I had a buddy ask Siri, "Places to bury a body?" No shit she listed dumps, alleys, landfills , and all sorts of areas. I found it funny, then thought, " Who the fuck thought to add that to the programming ?"


----------



## Muppet (Feb 27, 2014)

The voice on Siri turns me on....:wall:

F.M.


----------



## policemedic (Feb 27, 2014)

Did someone say tits?


----------



## racing_kitty (Feb 27, 2014)

policemedic said:


> Did someone say tits?


 
(.)(.) Otherwise, keep dreaming.


----------



## digrar (Feb 27, 2014)

Liking my nexus 5, had a Samsung Galaxy S2 prior to this one and it had it's moments but was generally pretty good. On the upside I've dropped both repeatedly and have never had a cracked screen.


----------



## Brill (Oct 13, 2014)

Pashtuns have iPhones now?

http://money.cnn.com/2014/10/13/technology/security/fbi-apple/index.html?hpt=hp_t2


----------



## fox1371 (Oct 13, 2014)

@lindy I know you're joking...but they do haha.  

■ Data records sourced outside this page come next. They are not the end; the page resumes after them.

-- ==== Sys2Proof/Laws/Ops.lean ====
section
/-! SUPPORT. The two ways an operation ends. -/

namespace Sys2Proof.Machine

@[simp] theorem ret_eq_next (r : Result) (s t : State) :
    ret r s = .next t ↔ t = s.respond (.ok r) := by
  unfold ret
  constructor
  · intro h; cases h; rfl
  · rintro rfl; rfl

@[simp] theorem raise_eq_next (e : ErrCode) (s t : State) :
    raise e s = .next t ↔ t = s.respond (.err e) := by
  unfold raise
  constructor
  · intro h; cases h; rfl
  · rintro rfl; rfl

/-- R254: after `raise` every field but the responses is as before. -/
theorem raise_keeps (e : ErrCode) (s : State) :
    raise e s = .next { s with responses := s.responses ++ [.err e] } := rfl

theorem ret_adds (r : Result) (s : State) :
    ret r s = .next { s with responses := s.responses ++ [.ok r] } := rfl

end Sys2Proof.Machine
end

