-- ==== Sys2Proof/Laws/Crc16.lean ====
section
/-! SUPPORT. The CRC over sequences, and its linearity over GF(2). -/

namespace Sys2Proof.Machine

@[simp] theorem crcFrom_nil (c : U16) : crcFrom c [] = c := rfl

@[simp] theorem crcFrom_cons (c : U16) (b : U8) (s : List U8) :
    crcFrom c (b :: s) = crcFrom (crcStep c b) s := rfl

theorem crcFrom_append (c : U16) (s t : List U8) : crcFrom c (s ++ t) = crcFrom (crcFrom c s) t :=
  List.foldl_append

/-- R102: the CRC of no bytes. -/
@[simp] theorem crc16_nil : crc16 [] = 0xFFFF := rfl

theorem crc16_append_byte (s : List U8) (b : U8) : crc16 (s ++ [b]) = crcStep (crc16 s) b := by
  simp [crc16, crcFrom_append]

/-- One shift is linear over GF(2). -/
theorem crcShift_xor (c d : U16) : crcShift (c ^^^ d) = crcShift c ^^^ crcShift d := by
  unfold crcShift
  rw [BitVec.getLsbD_xor, BitVec.shiftLeft_xor_distrib]
  cases c.getLsbD 15 <;> cases d.getLsbD 15
  · simp
  · simp [BitVec.xor_assoc]
  · simp only [Bool.xor_false, if_true, Bool.false_eq_true, if_false]
    rw [BitVec.xor_assoc, BitVec.xor_assoc, BitVec.xor_comm (d <<< 1)]
  · simp only [Bool.xor_self, Bool.false_eq_true, if_false, if_true]
    rw [BitVec.xor_assoc, ← BitVec.xor_assoc Config.crcPolynomial, BitVec.xor_comm Config.crcPolynomial,
      BitVec.xor_assoc, BitVec.xor_self, BitVec.xor_zero]

theorem crcShifts_xor (n : Nat) (c d : U16) :
    crcShifts n (c ^^^ d) = crcShifts n c ^^^ crcShifts n d := by
  induction n generalizing c d with
  | zero => rfl
  | succ n ih =>
    change crcShifts n (crcShift (c ^^^ d)) = crcShifts n (crcShift c) ^^^ crcShifts n (crcShift d)
    rw [crcShift_xor, ih]

/-- `crc_step` is linear over GF(2) in the register and the byte together. -/
theorem crcStep_xor (c d : U16) (a b : U8) :
    crcStep (c ^^^ d) (a ^^^ b) = crcStep c a ^^^ crcStep d b := by
  unfold crcStep
  rw [← crcShifts_xor, BitVec.setWidth_xor, BitVec.shiftLeft_xor_distrib]
  congr 1
  ac_rfl

end Sys2Proof.Machine
end

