-- ==== Sys2Proof/Laws/Decode.lean ====
section
/-! SUPPORT. The pieces of the decoder and the encoder. -/

namespace Sys2Proof

open Machine

/-- The opcode byte of an operation selects that operation (R84). -/
@[simp] theorem Opcode.ofByte_code (o : Opcode) : Opcode.ofByte o.code = some o := by
  cases o <;> decide

/-- A byte that selects an operation is its opcode. -/
theorem Opcode.code_of_ofByte {b : U8} {o : Opcode} (h : Opcode.ofByte b = some o) : o.code = b := by
  have := List.find?_some h
  simpa using this

/-- R84: no two operations share an opcode. -/
theorem Opcode.code_injective {o o' : Opcode} (h : o.code = o'.code) : o = o' := by
  have h1 := Opcode.ofByte_code o
  rw [h, Opcode.ofByte_code] at h1
  exact (Option.some.inj h1).symm

theorem splitBytes_append (a rest : List U8) : splitBytes a.length (a ++ rest) = some (a, rest) := by
  simp [splitBytes]

theorem splitBytes_eq_some {n : Nat} {bs a rest : List U8} (h : splitBytes n bs = some (a, rest)) :
    a.length = n ∧ bs = a ++ rest := by
  unfold splitBytes at h
  split at h
  · cases h
    exact ⟨List.length_take_of_le ‹_›, (List.take_append_drop n bs).symm⟩
  · cases h

/-- A counted operand reads back, whatever follows it. -/
theorem splitCounted_append (s rest : List U8) (h : s.length ≤ Config.maxPayload) :
    splitCounted (leBytes 2 s.length ++ s ++ rest) = some (s, rest) := by
  obtain ⟨lo, hi, h1, h2⟩ := leBytes_two s.length (Nat.lt_succ_of_le h)
  rw [h1]
  simp only [List.cons_append, List.nil_append, splitCounted, h2]
  exact splitBytes_append s rest

theorem splitCounted_eq_some {bs s rest : List U8} (h : splitCounted bs = some (s, rest)) :
    s.length ≤ Config.maxPayload ∧ bs = leBytes 2 s.length ++ s ++ rest := by
  unfold splitCounted at h
  split at h
  · rename_i lo hi more
    obtain ⟨h1, h2⟩ := splitBytes_eq_some h
    have h3 := fromLe_pair_lt lo hi
    refine ⟨Nat.le_of_lt_succ (h1 ▸ h3), ?_⟩
    have h4 : leBytes 2 s.length = [lo, hi] := by
      rw [h1]
      exact leBytes_fromLe [lo, hi]
    rw [h4, h2]
    rfl
  · cases h

/-- The decoder on a defined opcode. -/
theorem decode_code (o : Opcode) (more : List U8) :
    decode (o.code :: more) =
      match decodeOperands o more with
      | none => .incomplete
      | some (i, rest) => .request i rest := by
  cases o <;> rfl

@[simp] theorem decode_nil : decode [] = .incomplete := rfl

end Sys2Proof
end

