-- ==== Sys2Proof/Laws/RxParser.lean ====
section
/-! SUPPORT. What one byte and one tick can do to the parser, said once. -/

namespace Sys2Proof.Machine

/-! ### One byte, by state -/

theorem rxByte_waitSof1 {p : Params} {b : U8} {s : State} (h : s.rxState = .waitSof1) :
    rxByte p b s = (rxWaitSof1 b { s with rxStallCnt := 0 }, none) := by
  simp [rxByte, h]

theorem rxByte_waitSof2 {p : Params} {b : U8} {s : State} (h : s.rxState = .waitSof2) :
    rxByte p b s = (rxWaitSof2 p b { s with rxStallCnt := 0 }, none) := by
  simp [rxByte, h]

theorem rxByte_readHeader {p : Params} {b : U8} {s : State} (h : s.rxState = .readHeader) :
    rxByte p b s = (rxReadHeader b { s with rxStallCnt := 0 }, none) := by
  simp [rxByte, h]

theorem rxByte_readPayload {p : Params} {b : U8} {s : State} (h : s.rxState = .readPayload) :
    rxByte p b s = (rxReadPayload b { s with rxStallCnt := 0 }, none) := by
  simp [rxByte, h]

theorem rxByte_readCrc {p : Params} {b : U8} {s : State} (h : s.rxState = .readCrc) :
    rxByte p b s = rxReadCrc b { s with rxStallCnt := 0 } := by
  simp [rxByte, h]

/-! ### What a byte leaves alone -/

/-- A byte writes only the parser's own fields, the counters of emitted frames among them. -/
theorem rxByte_frame (p : Params) (b : U8) (s : State) :
    (rxByte p b s).1 = { s with
      rxState := (rxByte p b s).1.rxState, rxHdr := (rxByte p b s).1.rxHdr
      rxLen := (rxByte p b s).1.rxLen, rxCount := (rxByte p b s).1.rxCount
      rxPbuf := (rxByte p b s).1.rxPbuf, rxCbuf := (rxByte p b s).1.rxCbuf, rxStallCnt := 0
      framesRx := (rxByte p b s).1.framesRx, crcErrors := (rxByte p b s).1.crcErrors } := by
  unfold rxByte
  cases h : s.rxState <;> simp only [rxWaitSof1, rxWaitSof2, rxReadHeader, rxReadPayload, rxReadCrc]
    <;> split_ifs <;> rfl

/-! ### One tick -/

/-- The three cases of a tick (R215): outside a frame, counting, and the abort. -/
theorem rxTick_cases (p : Params) (s : State) :
    (s.rxState = .waitSof1 ∧ rxTick p s = ({ s with rxStallCnt := 0 }, false)) ∨
    (s.rxState ≠ .waitSof1 ∧ (s.rxStallCnt + 1).toNat < p.stallLimit.toNat ∧
      rxTick p s = ({ s with rxStallCnt := s.rxStallCnt + 1 }, false)) ∨
    (s.rxState ≠ .waitSof1 ∧ p.stallLimit.toNat ≤ (s.rxStallCnt + 1).toNat ∧
      rxTick p s = (stallAbort s, true)) := by
  unfold rxTick
  cases h : s.rxState <;> simp only [true_and, ne_eq, reduceCtorEq, not_false_eq_true, not_true_eq_false,
    false_and, or_false, false_or]
  all_goals
    by_cases hl : p.stallLimit.toNat ≤ (s.rxStallCnt + 1).toNat
    · right
      exact ⟨hl, by rw [if_pos hl]; rfl⟩
    · left
      exact ⟨by omega, by rw [if_neg hl]⟩

/-! ### The meanings -/

theorem execRxByte_eq (b : U8) (s : State) :
    execRxByte b s =
      .next ((rxByte Config.params b s).1.respond (.ok (.rx (rxByte Config.params b s).2))) := rfl

theorem execRxTick_eq (s : State) :
    execRxTick s =
      .next ((rxTick Config.params s).1.respond (.ok (.tick (rxTick Config.params s).2))) := rfl

end Sys2Proof.Machine
end

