/-- R75: the record `r` stands in the payload `p`, each field at its offset. -/
structure StandsIn (r : StatusRecord) (p : List U8) : Prop where
  state : r.state = byteAt p 0
  nSensors : r.nSensors = byteAt p 1
  activeMap : r.activeMap.toNat = fromLe (slice p 2 6)
  healthMap : r.healthMap.toNat = fromLe (slice p 6 10)
  sampRateMap : ∀ i : Fin 32, r.sampRateMap[i].toNat = fromLe (slice p (10 + 2 * i.val) (12 + 2 * i.val))
  bitsPerSmpMap : ∀ i : Fin 32, r.bitsPerSmpMap[i] = byteAt p (74 + i.val)
  sensorRoleMap : ∀ i : Fin 32, r.sensorRoleMap[i] = byteAt p (106 + i.val)
  adcFlags : r.adcFlags.toNat = fromLe (slice p 138 140)
  reserved : r.reserved.toNat = fromLe (slice p 140 142)

theorem statusFields_standsIn {p : List U8} (h : 142 ≤ p.length) :
    StandsIn (statusFields p) p where
  state := rfl
  nSensors := rfl
  activeMap := u32At_toNat (by omega)
  healthMap := u32At_toNat (by omega)
  sampRateMap i := by
    have hread : (statusFields p).sampRateMap[i] = u16At p (10 + 2 * i.val) :=
      sensorHalves_getElem p 10 i.val i.isLt
    have hend : 12 + 2 * i.val = 10 + 2 * i.val + 2 := by omega
    rw [hread, hend, u16At_toNat (by omega)]
  bitsPerSmpMap i := sensorBytes_getElem p 74 i.val i.isLt
  sensorRoleMap i := sensorBytes_getElem p 106 i.val i.isLt
  adcFlags := u16At_toNat (by omega)
  reserved := u16At_toNat (by omega)

/-! ### The codec's two directions (R142) -/

theorem statusFields_statusBytes (r : StatusRecord) : statusFields (statusBytes r) = r :=
  statusFields_statusFieldBytes_append r [0x00, 0x00]

theorem statusBytes_statusFields {p : List U8} (h : 142 ≤ p.length) :
    statusBytes (statusFields p) = p.take 142 ++ [0x00, 0x00] := by
  rw [statusBytes_eq_append, statusFieldBytes_statusFields h]

theorem statusBytes_standsIn (r : StatusRecord) : StandsIn r (statusBytes r) := by
  have h : StandsIn (statusFields (statusBytes r)) (statusBytes r) :=
    statusFields_standsIn (by rw [statusBytes_length]; decide)
  rwa [statusFields_statusBytes] at h

/-- R75: the padding of a packed record stands behind its fields. -/
theorem drop_statusBytes (r : StatusRecord) : (statusBytes r).drop 142 = [0x00, 0x00] := by
  rw [statusBytes_eq_append, List.drop_left' (statusFieldBytes_length r)]

theorem byteAt_add (s : List U8) (o i : Nat) : byteAt s (o + i) = byteAt (s.drop o) i := by
  simp [byteAt, List.getD_eq_getElem?_getD]

/-- R141: payloads that differ in the padding only hold the same record. -/
theorem statusFields_congr {p q : List U8} (hp : 142 ≤ p.length)
    (hq : 142 ≤ q.length)
    (h : q.take 142 = p.take 142) :
    statusFields q = statusFields p := by
  have hbytes : statusBytes (statusFields q) = statusBytes (statusFields p) := by
    rw [statusBytes_statusFields hq, statusBytes_statusFields hp, h]
  rw [← statusFields_statusBytes (statusFields q), hbytes, statusFields_statusBytes]

end Sys2Proof.Machine

namespace Sys2Proof

open Machine

/-- Settles O28: the packed record stands in its payload, in front of two bytes of padding. -/
theorem statusPackLaysOutTheRecord : Obligations.StatusPackLaysOutTheRecord := by
  intro r st
  have h := statusBytes_standsIn r
  have hpad (i : Nat) : byteAt (statusBytes r) (142 + i) = byteAt [0x00, 0x00] i := by
    rw [byteAt_add, drop_statusBytes]
  exact ⟨statusBytes r, exec_statusPack r st, rfl, statusBytes_length r, h.state.symm, h.nSensors.symm,
    h.activeMap.symm, h.healthMap.symm,
    fun i => ⟨(h.sampRateMap i).symm, (h.bitsPerSmpMap i).symm, (h.sensorRoleMap i).symm⟩,
    h.adcFlags.symm, h.reserved.symm, hpad 0, hpad 1⟩
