-- ==== Sys2Proof/Laws/Step.lean ====
section
/-! SUPPORT. Laws of the step: everything a step can do, and where the next instruction comes from. -/

namespace Sys2Proof.Machine

theorem fetchCall_busy {s : State} {i : Instr} {k : Nat} {L : Locals} (h : s.cc = .busy i k L) :
    fetchCall s = .run i s := by simp [fetchCall, h]

theorem fetchCall_idle_empty {s : State} (h : s.cc = .idle) (hc : s.cmds = []) : fetchCall s = .nothing := by
  simp [fetchCall, h, hc]

theorem fetchCall_idle {s : State} {d : Delivery} {ds : List Delivery} {i : Instr} (h : s.cc = .idle)
    (hc : s.cmds = d :: ds) (hd : decode (.command d) = .ok i) : fetchCall s = .run i { s with cmds := ds } := by
  simp [fetchCall, h, hc, hd]

/-- Everything `fetchCall` can find to run: the command in progress, or the host's next command. -/
theorem fetchCall_run_cases {s u : State} {i : Instr} (h : fetchCall s = .run i u) :
    (∃ k L, s.cc = .busy i k L ∧ u = s) ∨
    (s.cc = .idle ∧ ∃ d ds, s.cmds = d :: ds ∧ decode (.command d) = .ok i ∧ u = { s with cmds := ds }) := by
  unfold fetchCall at h
  split at h
  · cases h; exact .inl ⟨_, _, ‹_›, rfl⟩
  · refine .inr ⟨‹_›, ?_⟩
    split at h
    · cases h
    · split at h
      · cases h; exact ⟨_, _, ‹_›, ‹_›, rfl⟩
      · cases h

/-- A delivery that `fetchCall` refuses is a SENDBLK with a wrong number of payload bytes, and is consumed. -/
theorem fetchCall_mismatched_cases {s u : State} (h : fetchCall s = .mismatched u) :
    s.cc = .idle ∧ ∃ d ds e, s.cmds = d :: ds ∧ decode (.command d) = .error e ∧ u = { s with cmds := ds } := by
  unfold fetchCall at h
  split at h
  · cases h
  · refine ⟨‹_›, ?_⟩
    split at h
    · cases h
    · split at h
      · cases h
      · cases h; exact ⟨_, _, _, ‹_›, ‹_›, rfl⟩

/-- Everything a choice other than a hardware reset can do when it answers a next state. -/
theorem choiceStep_cases {s t : State} {x : Choice} (hx : x ≠ .reset) (h : choiceStep x s = .next t) :
    t = s ∨
    (x = .call ∧ ∃ i u, fetchCall s = .run i u ∧ exec i u = .next t) ∨
    (x = .call ∧ ∃ u, fetchCall s = .mismatched u ∧ t = u.refuse) ∨
    (∃ ev, x = .event ev ∧ vectorEnabled ev s = true ∧ exec (decodeVector ev) s = .next t) ∨
    environmentStep s x = some t := by
  have env : ∀ y, Host.Outcome.next ((environmentStep s y).getD s) = (.next t : Host.Outcome State Fault Refusal) →
      t = s ∨ environmentStep s y = some t := by
    intro y hy
    cases he : environmentStep s y with
    | none => rw [he] at hy; cases hy; exact .inl rfl
    | some u => rw [he] at hy; cases hy; exact .inr rfl
  cases x with
  | reset => exact absurd rfl hx
  | call =>
    simp only [choiceStep, callStep] at h
    split at h
    · cases h; exact .inl rfl
    · exact .inr (.inl ⟨rfl, _, _, ‹_›, h⟩)
    · cases h; exact .inr (.inr (.inl ⟨rfl, _, ‹_›, rfl⟩))
  | event ev =>
    simp only [choiceStep, eventStep] at h
    split at h
    · exact .inr (.inr (.inr (.inl ⟨ev, rfl, ‹_›, h⟩)))
    · cases h; exact .inl rfl
  | _ => exact (env _ h).imp id fun h => .inr (.inr (.inr h))

/-- Everything a step can do when it answers a next state. -/
theorem step_cases {s t : State} (h : step s = .next t) :
    (∃ rest, s.sched = .reset :: rest ∧ t = ({ s with sched := rest }).hardReset) ∨
    (s.faults = none ∧ s.sched = [] ∧ t = s) ∨
    (s.faults = none ∧ ∃ x rest, s.sched = x :: rest ∧ x ≠ .reset ∧ choiceStep x { s with sched := rest } = .next t) := by
  unfold step at h
  split at h
  · rename_i rest hs
    cases h; exact .inl ⟨rest, hs, rfl⟩
  · rename_i hnr
    split at h
    · cases h
    · rename_i hf
      split at h
      · cases h; exact .inr (.inl ⟨hf, ‹_›, rfl⟩)
      · rename_i x rest hs
        refine .inr (.inr ⟨hf, x, rest, hs, ?_, h⟩)
        rintro rfl
        exact hnr rest hs

/-- A step of a state whose next choice is `x`. -/
theorem step_cons {s : State} {x : Choice} {rest : List Choice} (hs : s.sched = x :: rest) (hx : x ≠ .reset)
    (hf : s.faults = none) : step s = choiceStep x { s with sched := rest } := by
  unfold step
  rw [hs]
  split
  · rename_i rest' h
    cases h; exact absurd rfl hx
  · simp [hf]

end Sys2Proof.Machine
end

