-- ==== Sys2Proof/Tests/Slice0.lean ====
section
/-! SUPPORT. The model's own tests. Expected results are from 95_test_vectors.md (the vector's name stands in each
comment) or written out from the encodings of 30_encoding.md; then one witness for the hypotheses of each statement. -/

namespace Sys2Proof.Tests

open Sys2Proof.Machine

/-! ### Decoding: words written out bit by bit as OP RSV CH ARG (R70, R71, R74) -/

/-- A word with no payload decodes to `i`. -/
def reads (w : Word) (i : Instr) : Bool := decide (decode (.command ⟨w, []⟩) = .ok i)

theorem test_decode_init : reads 0b0001_00_01_000000000000000000000000 (.init 1) = true := by decide
theorem test_decode_setcb_install :
    reads 0b0010_00_00_000000000000000_1_00000111 (.setcb 0 (some 7)) = true := by decide
theorem test_decode_setcb_clear :
    reads 0b0010_00_01_000000000000000_0_00000000 (.setcb 1 none) = true := by decide
theorem test_decode_setbaud : reads 0b0011_00_00_000000000010010110000000 (.setbaud 0 9600) = true := by decide
theorem test_decode_sendb : reads 0b0100_00_00_0000000000000000_01000001 (.sendb 0 0x41) = true := by decide
theorem test_decode_enqb : reads 0b0101_00_01_0000000000000000_01010101 (.enqb 1 0x55) = true := by decide
theorem test_decode_startbuf : reads 0b0111_00_10_000000000000000000000000 (.startbuf 2) = true := by decide
theorem test_decode_recv : reads 0b1000_00_11_000000000000000000000000 (.recv 3) = true := by decide
theorem test_decode_flushrx : reads 0b1001_00_00_000000000000000000000000 (.flushrx 0) = true := by decide
theorem test_decode_rxempty : reads 0b1010_00_01_000000000000000000000000 (.rxempty 1) = true := by decide
theorem test_decode_txpend : reads 0b1011_00_00_000000000000000000000000 (.txpend 0) = true := by decide
theorem test_decode_ovfcnt : reads 0b1100_00_01_000000000000000000000000 (.ovfcnt 1) = true := by decide

/-- Section 2.1: `SENDBLK 0, [0xAA, 0xBB]` is the bytes `02 00 00 60 AA BB`; a byte after them is not consumed. -/
theorem test_decode_sendblk_bytes :
    decodeBytes [0x02, 0x00, 0x00, 0x60, 0xAA, 0xBB, 0x11] = .ok (.sendblk 0 [0xAA, 0xBB], [0x11]) := by decide

/-- R76: the four vectors. -/
theorem test_decode_vectors :
    [decodeVector 0b00, decodeVector 0b01, decodeVector 0b10, decodeVector 0b11] = [.rxc0, .txc0, .rxc1, .txc1] := by
  decide

/-- Section 2.1: the illegal words of its table. -/
theorem test_decode_illegal_words :
    ([0x00000000, 0xD0000000, 0xE0000000, 0xF0000000, 0x14000000, 0x18000000, 0x1C000000, 0x10000001, 0x70000100,
      0x40000141, 0x20000007, 0x20000200, 0x30000000, 0x33000000, 0x60010000].all
        fun w => reads w (.reserved w)) = true := by decide

/-- Section 2.1: the legal words at the edges of their fields. -/
theorem test_decode_edge_words :
    (reads 0x400000FF (.sendb 0 0xFF) && reads 0x200001FF (.setcb 0 (some 255)) &&
      reads 0x30FFFFFF (.setbaud 0 16777215) && reads 0x12000000 (.init 2) && reads 0x13000000 (.init 3)) = true := by
  decide

/-- R75: a stream that ends inside a word, and inside a payload; X2: a payload of the wrong length. -/
theorem test_decode_rejections :
    decodeBytes [0x02, 0x00, 0x00] = .error .truncatedWord ∧
    decodeBytes [0x02, 0x00, 0x00, 0x60, 0xAA] = .error .truncatedPayload ∧
    decode (.command ⟨0x60000002, [0xAA]⟩) = .error .payloadMismatch := by decide

/-- Section 2.1: the bytes of `INIT 1`. -/
theorem test_encode_init_bytes : bytesOfWord 0x11000000 = [0x00, 0x00, 0x00, 0x11] := by decide

/-- R79, R86: the textual form. -/
theorem test_text :
    (Instr.sendblk 0 [0x48, 0x69, 0x21]).text = some "SENDBLK 0, [72, 105, 33]" ∧
    (Instr.setcb 0 none).text = some "SETCB 0, none" ∧ Instr.txc1.text = some "@TXC 1" ∧
    (Machine.Choice.arrive .c0 90).text = some "~ARRIVE 0, 90" := by decide

/-- The host's probe: a command row and an event row of spec/opcode_table.json. -/
theorem test_table_word :
    decodeTableWord 32 0x10000000 = some (.init 0) ∧ decodeTableWord 2 3 = some .txc1 := by decide

/-! ### Well-formedness: an ill-formed term for each check -/

theorem test_wf_refuses_rate_zero : (Instr.setbaud 0 0).wf = false := by decide
theorem test_wf_refuses_long_block (p : List Byte) (h : p.length = 65536) : (Instr.sendblk 0 p).wf = false := by
  show decide (p.length < 2 ^ 16) = false
  rw [h]; decide
theorem test_wf_refuses_legal_reserved : (Instr.reserved 0x10000000).wf = false := by decide
theorem test_wf_accepts :
    ((Instr.setbaud 0 1).wf && (Instr.sendblk 0 []).wf && (Instr.reserved 0x14000000).wf) = true := by decide

/-! ### Small states -/

/-- Configuration K. -/
def cfgK : Config := Config.exampleK

/-- Configuration K in the free device model. -/
def cfgFree : Config := { cfgK with envModel := .free }

/-- State R under a configuration. -/
def stateR (cfg : Config) : State := State.resetIn cfg ⟨0, 0⟩

/-- A channel in IDLE, as section 0 lists it in state I0. -/
def idleChan : ChanState := { init := true, ready := true, active := false, ovf := 0, cb := none }

/-- A device with nothing in it and its sources enabled, as section 0 lists it in state I0. -/
def idleDevice : Device := { tdr := none, tsr := none, rdr := none, txcPend := false, rxcPend := false,
                             txie := true, rxie := true, baud := 115200, lost := 0 }
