-- ==== Sys2Proof/Syntax.lean ====
section
/-! DEFINITION. The fifteen words of `spec/opcode_table.json`, one constructor each, with their operands as typed fields
(`30_encoding.md` R92, R102). Opcode 0xB is reserved and has no constructor (R99). -/

namespace Sys2Proof

/-- UNIT of REGT (`30_encoding.md` R95). Codes 3 to 7 are reserved and name no unit. -/
inductive TimeUnit where
  | us
  | ms
  | sec
  deriving DecidableEq, Repr

/-- The per-source fields QUERY reads, selectors 0x00 to 0x0E (`43_control.md` R178). -/
inductive SourceField where
  | used | ie | flag | ip | cb
  | cnt | lim | rld | ps | qs | ton | cs | tmr | psc | pst
  deriving DecidableEq, Repr

/-- The global fields QUERY reads, selectors 0x10 to 0x16 (`43_control.md` R178). -/
inductive GlobalField where
  | portv | prev | chg | fsmHigh | fsmLow | nocb | irq
  deriving DecidableEq, Repr

/-- A QUERY selector; reserved selector values name none (`30_encoding.md` R97). -/
inductive Selector where
  | source (f : SourceField)
  | global (g : GlobalField)
  deriving DecidableEq, Repr

/-- One port word (`30_encoding.md` R92). -/
inductive Instr where
  /-- `nop` (R175) -/
  | nop
  /-- `regt src, unit, delay, cb` (R152) -/
  | regt (src : SourceId) (unit : TimeUnit) (delay : BitVec 16) (cb : Handle)
  /-- `regc src, count, cb` (R153) -/
  | regc (src : SourceId) (count : BitVec 16) (cb : Handle)
  /-- `rege src, cb` (R154) -/
  | rege (src : SourceId) (cb : Handle)
  /-- `seten src, val` (R170) -/
  | seten (src : SourceId) (val : Bool)
  /-- `setpri src, level` (R172) -/
  | setpri (src : SourceId) (level : Level)
  /-- `tstf src` (R173) -/
  | tstf (src : SourceId)
  /-- `clrf src` (R174) -/
  | clrf (src : SourceId)
  /-- `query src, sel` (R178) -/
  | query (src : SourceId) (sel : Selector)
  /-- `disp level` (R191) -/
  | disp (level : Level)
  /-- `cbret level` (R193) -/
  | cbret (level : Level)
  /-- `clk n` (R220) -/
  | clk (n : BitVec 32)
  /-- `xedge src` (R223) -/
  | xedge (src : SourceId)
  /-- `raise src` (R224) -/
  | raise (src : SourceId)
  /-- `port v` (R225) -/
  | port (v : BitVec 8)
  deriving DecidableEq, Repr

end Sys2Proof
end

I stick with iPhones, because I know what I can do with phones that use the Android and Blackberry OS from my laptop...I would need to jailbreak an iPhone to do the same.  The Android market is filled with Malware.  They just came out with a huge story about flashlight apps sending private data to China, Russia, and India.  The apps were all easily acceptable for android, yet not for Apple.  Do some research about installing spyware onto an android device vs an iPhone and you'll see.  Plenty of companies offering different programs that operated quietly in the background of androids and blackberries that will send you all phone logs, text messages, browsing history...everything.  All in the name of ensuring your children are being safe on their phones.  And of course, nobody would use these programs for any sort of criminal activity.  There are safety protocols that you can put in place if you do use an android phone, but the average person just doesn't know how to set it all up.


----------



## Blizzard (Oct 13, 2014)

fox1371 said:


> @lindy I know you're joking...but they do haha.
> 
> I stick with iPhones, because I know what I can do with phones that use the Android and Blackberry OS from my laptop...I would need to jailbreak an iPhone to do the same.  The Android market is filled with Malware.  They just came out with a huge story about flashlight apps sending private data to China, Russia, and India.  The apps were all easily acceptable for android, yet not for Apple.  Do some research about installing spyware onto an android device vs an iPhone and you'll see.  Plenty of companies offering different programs that operated quietly in the background of androids and blackberries that will send you all phone logs, text messages, browsing history...everything.  All in the name of ensuring your children are being safe on their phones.  And of course, nobody would use these programs for any sort of criminal activity.  There are safety protocols that you can put in place if you do use an android phone, but the average person just doesn't know how to set it all up.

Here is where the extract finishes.